Relationship Tips: How to Fight Fair
Relationship Advice: In any relationship, arguments are bound to happen. Successful couples are not measured by the frequency with which they argue or the politeness with which they argue. Rather, successful couples have a special ability to de-escalate arguments before they get out of hand (which is a great skill to model for your kids). Next time you and your partner get into a heated argument, try to de-escalate it by following these relationship tips:
- Stay seated. The simple act of standing up can intensify emotions and lead to premature exits. Sitting down while arguing can help you stay more in emotional control.
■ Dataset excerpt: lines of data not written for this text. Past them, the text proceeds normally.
-- ==== Sys2Proof/Machine/Fetch.lean ====
section
/-! DEFINITION. What the next step is. The block fetches no instruction from memory (`10_state.md` R30): a command is
the word of a host's write to `CMD` (`10_state.md` R34), so the fetch reads the head of `pending` (log 2). -/

namespace Sys2Proof.Machine

/-- What the next step does. -/
inductive Fetched where
  /-- A write to `CMD` of a word that decodes to a command. -/
  | command (i : Instr)
  /-- A write to `CMD` of a word that decodes to ILLEGAL. -/
  | illegal (w : Word32)
  /-- Any other host transaction. -/
  | access (t : HostTxn)
  /-- A host transaction outside the ranges of `43_host_interface.md` R104. -/
  | inexpressible
  /-- The engine's turn. -/
  | engine
  /-- Reset. -/
  | reset
deriving DecidableEq, Repr

/-- A host transaction: `WrCtl(0, w)` is a command and is decoded (`43_host_interface.md` R106, R113). -/
def fetchTxn (kbytes : Nat) (t : HostTxn) : Fetched :=
  if t.expressible kbytes then
    match t with
    | .wrCtl r w =>
      if r = CTL.CMD then
        match decode w with
        | .command i => .command i
        | .illegal => .illegal w
      else .access (.wrCtl r w)
    | t => .access t
  else .inexpressible

/-- The head of `pending`; when nothing is pending it is the engine's turn (the weak fairness of
`70_reset_and_hazards.md` R156, log 3). -/
def fetch (s : State) : Fetched :=
  match s.pending with
  | [] => .engine
  | .host t :: _ => fetchTxn s.kbytes t
  | .engine :: _ => .engine
  | .reset :: _ => .reset

/-- The event is taken from `pending`, and nothing has been returned to the host yet. -/
def State.advance (s : State) : State := { s with pending := s.pending.tail, reply := none }

end Sys2Proof.Machine
end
- Acknowledge that something the other person is saying has merit. A simple "I agree with you about that —" or "I can see why you feel that way —" may help to calm both of you down.
- Acknowledge that something you said might not have been helpful. "I'm sorry, I shouldn't have said that." We all say things in the heat of the moment; it's natural, but not helpful. Take the time to acknowledge that you said something out of line.
- Stick to the subject at hand and don't start raising too many relationship questions all at once. You're bound to feel overwhelmed and escalate the situation further.
- Be willing to be influenced by your partner's attempt to de-escalate. De-escalating takes cooperation to make it happen. Often, one person is so upset that he or she keeps ramping up the debate even when they know better. Follow your partner's lead.
- Try to express in a sentence or two the key thing you want your partner to understand (that you don't think he understands). Then listen to what he wants you to understand. Given your mutual understanding, ask one another "What are we willing to do to meet most of our concerns?" Any attempt to meet one another half-way is now more likely to succeed.
- Tell each other later that the de-escalation worked and you appreciate it. The first time it might take 30 minutes to de-escalate an argument, but after recognizing that it works, the second time might take 10 minutes and then after that just a few minutes to make things better. Positive reinforcement works wonders. (How else would we ever be able to potty train our kids?)